I tested it again and these are the new timings:
julia> @btime c[Ti=Where(x->year(x)==1995)]; # YAXArrays with NetCDF backend
71.301 ms (26373 allocations: 1.98 MiB)
julia> @btime r[Ti=Where(x->year(x)==1995)]; # Rasters with NCDatasets backend
252.776 ms (6246 allocations: 232.31 MiB)
This might also be some difference between the backends.
This is with these package versions:
(Rasters) pkg> st
Project Rasters v0.11.1
Status `~/.julia/dev/Rasters/Project.toml`
[79e6a3ab] Adapt v4.0.4
[3da002f7] ColorTypes v0.11.5
[1fbeeb36] CommonDataModel v0.3.6
[187b0558] ConstructionBase v1.5.5
⌃ [0703355e] DimensionalData v0.27.2
⌅ [3c3547ce] DiskArrays v0.3.23
[411431e0] Extents v0.1.2
[1a297f60] FillArrays v1.11.0
[4c728ea3] Flatten v0.4.3
[68eda718] GeoFormatTypes v0.4.2
[cf35fbd7] GeoInterface v1.3.4
[e1d29d7a] Missings v1.2.0
[30363a11] NetCDF v0.11.8
[6fe1bfb0] OffsetArrays v1.14.0
[92933f4c] ProgressMeter v1.10.0
[3cdcf5f2] RecipesBase v1.3.4
[189a3867] Reexport v1.2.2
[efcf1570] Setfield v1.1.1
[c21b50f5] YAXArrays v0.5.6
[ade2ca70] Dates
[a63ad114] Mmap
Ok this not just the time to load the data?

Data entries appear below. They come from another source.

-- ==== Sys2Proof/Laws/State.lean ====
section
/-! SUPPORT. Which fields of State each shared operation leaves as they were: one lemma per field and update. An
operation that branches first has a lemma `<operation>_only`, which says everything it can change. -/

namespace Sys2Proof.Machine

/-! ## atTime -/

@[simp] theorem atTime_pending (t : Nat) (s : State) : (atTime t s).pending = s.pending := rfl
@[simp] theorem atTime_freeReads (t : Nat) (s : State) : (atTime t s).freeReads = s.freeReads := rfl
@[simp] theorem atTime_device (t : Nat) (s : State) : (atTime t s).device = s.device := rfl
@[simp] theorem atTime_hull (t : Nat) (s : State) : (atTime t s).hull = s.hull := rfl
@[simp] theorem atTime_working (t : Nat) (s : State) : (atTime t s).working = s.working := rfl
@[simp] theorem atTime_live (t : Nat) (s : State) : (atTime t s).live = s.live := rfl
@[simp] theorem atTime_version (t : Nat) (s : State) : (atTime t s).version = s.version := rfl
@[simp] theorem atTime_owner (t : Nat) (s : State) : (atTime t s).owner = s.owner := rfl
@[simp] theorem atTime_trial (t : Nat) (s : State) : (atTime t s).trial = s.trial := rfl
@[simp] theorem atTime_sets (t : Nat) (s : State) : (atTime t s).sets = s.sets := rfl
@[simp] theorem atTime_ready (t : Nat) (s : State) : (atTime t s).ready = s.ready := rfl
@[simp] theorem atTime_tracker (t : Nat) (s : State) : (atTime t s).tracker = s.tracker := rfl
@[simp] theorem atTime_bank (t : Nat) (s : State) : (atTime t s).bank = s.bank := rfl
@[simp] theorem atTime_unit (t : Nat) (s : State) : (atTime t s).unit = s.unit := rfl
@[simp] theorem atTime_sched (t : Nat) (s : State) : (atTime t s).sched = s.sched := rfl
@[simp] theorem atTime_crit (t : Nat) (s : State) : (atTime t s).crit = s.crit := rfl
@[simp] theorem atTime_verdict (t : Nat) (s : State) : (atTime t s).verdict = s.verdict := rfl
@[simp] theorem atTime_serial (t : Nat) (s : State) : (atTime t s).serial = s.serial := rfl
@[simp] theorem atTime_published (t : Nat) (s : State) : (atTime t s).published = s.published := rfl
@[simp] theorem atTime_holds (t : Nat) (s : State) : (atTime t s).holds = s.holds := rfl
@[simp] theorem atTime_ring (t : Nat) (s : State) : (atTime t s).ring = s.ring := rfl
@[simp] theorem atTime_look (t : Nat) (s : State) : (atTime t s).look = s.look := rfl
@[simp] theorem atTime_store (t : Nat) (s : State) : (atTime t s).store = s.store := rfl
@[simp] theorem atTime_lius (t : Nat) (s : State) : (atTime t s).lius = s.lius := rfl

@[simp] theorem atTime_now (t : Nat) (s : State) : (atTime t s).now = max s.now t := rfl

/-! ## modifyLiu -/

@[simp] theorem modifyLiu_now (l : Link) (f : Liu → Liu) (s : State) : (modifyLiu l f s).now = s.now := rfl
@[simp] theorem modifyLiu_pending (l : Link) (f : Liu → Liu) (s : State) : (modifyLiu l f s).pending = s.pending := rfl
@[simp] theorem modifyLiu_freeReads (l : Link) (f : Liu → Liu) (s : State) : (modifyLiu l f s).freeReads = s.freeReads := rfl
@[simp] theorem modifyLiu_device (l : Link) (f : Liu → Liu) (s : State) : (modifyLiu l f s).device = s.device := rfl
@[simp] theorem modifyLiu_hull (l : Link) (f : Liu → Liu) (s : State) : (modifyLiu l f s).hull = s.hull := rfl
@[simp] theorem modifyLiu_working (l : Link) (f : Liu → Liu) (s : State) : (modifyLiu l f s).working = s.working := rfl
@[simp] theorem modifyLiu_live (l : Link) (f : Liu → Liu) (s : State) : (modifyLiu l f s).live = s.live := rfl
@[simp] theorem modifyLiu_version (l : Link) (f : Liu → Liu) (s : State) : (modifyLiu l f s).version = s.version := rfl
@[simp] theorem modifyLiu_owner (l : Link) (f : Liu → Liu) (s : State) : (modifyLiu l f s).owner = s.owner := rfl
@[simp] theorem modifyLiu_trial (l : Link) (f : Liu → Liu) (s : State) : (modifyLiu l f s).trial = s.trial := rfl
@[simp] theorem modifyLiu_sets (l : Link) (f : Liu → Liu) (s : State) : (modifyLiu l f s).sets = s.sets := rfl
@[simp] theorem modifyLiu_ready (l : Link) (f : Liu → Liu) (s : State) : (modifyLiu l f s).ready = s.ready := rfl
@[simp] theorem modifyLiu_tracker (l : Link) (f : Liu → Liu) (s : State) : (modifyLiu l f s).tracker = s.tracker := rfl
@[simp] theorem modifyLiu_bank (l : Link) (f : Liu → Liu) (s : State) : (modifyLiu l f s).bank = s.bank := rfl
@[simp] theorem modifyLiu_unit (l : Link) (f : Liu → Liu) (s : State) : (modifyLiu l f s).unit = s.unit := rfl
@[simp] theorem modifyLiu_sched (l : Link) (f : Liu → Liu) (s : State) : (modifyLiu l f s).sched = s.sched := rfl
@[simp] theorem modifyLiu_crit (l : Link) (f : Liu → Liu) (s : State) : (modifyLiu l f s).crit = s.crit := rfl
@[simp] theorem modifyLiu_verdict (l : Link) (f : Liu → Liu) (s : State) : (modifyLiu l f s).verdict = s.verdict := rfl
@[simp] theorem modifyLiu_serial (l : Link) (f : Liu → Liu) (s : State) : (modifyLiu l f s).serial = s.serial := rfl
@[simp] theorem modifyLiu_published (l : Link) (f : Liu → Liu) (s : State) : (modifyLiu l f s).published = s.published := rfl
@[simp] theorem modifyLiu_holds (l : Link) (f : Liu → Liu) (s : State) : (modifyLiu l f s).holds = s.holds := rfl
@[simp] theorem modifyLiu_ring (l : Link) (f : Liu → Liu) (s : State) : (modifyLiu l f s).ring = s.ring := rfl
@[simp] theorem modifyLiu_look (l : Link) (f : Liu → Liu) (s : State) : (modifyLiu l f s).look = s.look := rfl
@[simp] theorem modifyLiu_store (l : Link) (f : Liu → Liu) (s : State) : (modifyLiu l f s).store = s.store := rfl

/-! ## settle -/

@[simp] theorem settle_now (s : State) : (settle s).now = s.now := rfl
@[simp] theorem settle_pending (s : State) : (settle s).pending = s.pending := rfl
@[simp] theorem settle_freeReads (s : State) : (settle s).freeReads = s.freeReads := rfl
@[simp] theorem settle_device (s : State) : (settle s).device = s.device := rfl
@[simp] theorem settle_hull (s : State) : (settle s).hull = s.hull := rfl
@[simp] theorem settle_working (s : State) : (settle s).working = s.working := rfl
@[simp] theorem settle_live (s : State) : (settle s).live = s.live := rfl
@[simp] theorem settle_version (s : State) : (settle s).version = s.version := rfl
@[simp] theorem settle_owner (s : State) : (settle s).owner = s.owner := rfl
@[simp] theorem settle_trial (s : State) : (settle s).trial = s.trial := rfl
@[simp] theorem settle_sets (s : State) : (settle s).sets = s.sets := rfl
@[simp] theorem settle_ready (s : State) : (settle s).ready = s.ready := rfl
@[simp] theorem settle_tracker (s : State) : (settle s).tracker = s.tracker := rfl
@[simp] theorem settle_bank (s : State) : (settle s).bank = s.bank := rfl
@[simp] theorem settle_unit (s : State) : (settle s).unit = s.unit := rfl
@[simp] theorem settle_sched (s : State) : (settle s).sched = s.sched := rfl
@[simp] theorem settle_crit (s : State) : (settle s).crit = s.crit := rfl
@[simp] theorem settle_verdict (s : State) : (settle s).verdict = s.verdict := rfl
@[simp] theorem settle_serial (s : State) : (settle s).serial = s.serial := rfl
@[simp] theorem settle_published (s : State) : (settle s).published = s.published := rfl
@[simp] theorem settle_holds (s : State) : (settle s).holds = s.holds := rfl
@[simp] theorem settle_ring (s : State) : (settle s).ring = s.ring := rfl
@[simp] theorem settle_look (s : State) : (settle s).look = s.look := rfl
@[simp] theorem settle_store (s : State) : (settle s).store = s.store := rfl

/-! ## bumpVersion -/

@[simp] theorem bumpVersion_now (s : State) : (bumpVersion s).now = s.now := rfl
@[simp] theorem bumpVersion_pending (s : State) : (bumpVersion s).pending = s.pending := rfl
@[simp] theorem bumpVersion_freeReads (s : State) : (bumpVersion s).freeReads = s.freeReads := rfl
@[simp] theorem bumpVersion_device (s : State) : (bumpVersion s).device = s.device := rfl
@[simp] theorem bumpVersion_hull (s : State) : (bumpVersion s).hull = s.hull := rfl
@[simp] theorem bumpVersion_working (s : State) : (bumpVersion s).working = s.working := rfl
@[simp] theorem bumpVersion_live (s : State) : (bumpVersion s).live = s.live := rfl
@[simp] theorem bumpVersion_owner (s : State) : (bumpVersion s).owner = s.owner := rfl
@[simp] theorem bumpVersion_trial (s : State) : (bumpVersion s).trial = s.trial := rfl
@[simp] theorem bumpVersion_sets (s : State) : (bumpVersion s).sets = s.sets := rfl
@[simp] theorem bumpVersion_ready (s : State) : (bumpVersion s).ready = s.ready := rfl
@[simp] theorem bumpVersion_tracker (s : State) : (bumpVersion s).tracker = s.tracker := rfl
@[simp] theorem bumpVersion_bank (s : State) : (bumpVersion s).bank = s.bank := rfl
@[simp] theorem bumpVersion_unit (s : State) : (bumpVersion s).unit = s.unit := rfl
@[simp] theorem bumpVersion_sched (s : State) : (bumpVersion s).sched = s.sched := rfl
@[simp] theorem bumpVersion_crit (s : State) : (bumpVersion s).crit = s.crit := rfl
@[simp] theorem bumpVersion_verdict (s : State) : (bumpVersion s).verdict = s.verdict := rfl
@[simp] theorem bumpVersion_serial (s : State) : (bumpVersion s).serial = s.serial := rfl
@[simp] theorem bumpVersion_published (s : State) : (bumpVersion s).published = s.published := rfl
@[simp] theorem bumpVersion_holds (s : State) : (bumpVersion s).holds = s.holds := rfl
@[simp] theorem bumpVersion_ring (s : State) : (bumpVersion s).ring = s.ring := rfl
@[simp] theorem bumpVersion_look (s : State) : (bumpVersion s).look = s.look := rfl
@[simp] theorem bumpVersion_store (s : State) : (bumpVersion s).store = s.store := rfl
@[simp] theorem bumpVersion_lius (s : State) : (bumpVersion s).lius = s.lius := rfl

@[simp] theorem bumpVersion_version (s : State) : (bumpVersion s).version = s.version + 1 := rfl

getindex is not lazy in Rasters like in YAXArrays, it moves data to memory. But view is lazy!
Ah yeah right. I forgot that. So this is a useless comparison. I will test the view but most likely this can be closed
It is kind of annoying that the lazy syntax is harder to write in julia generally.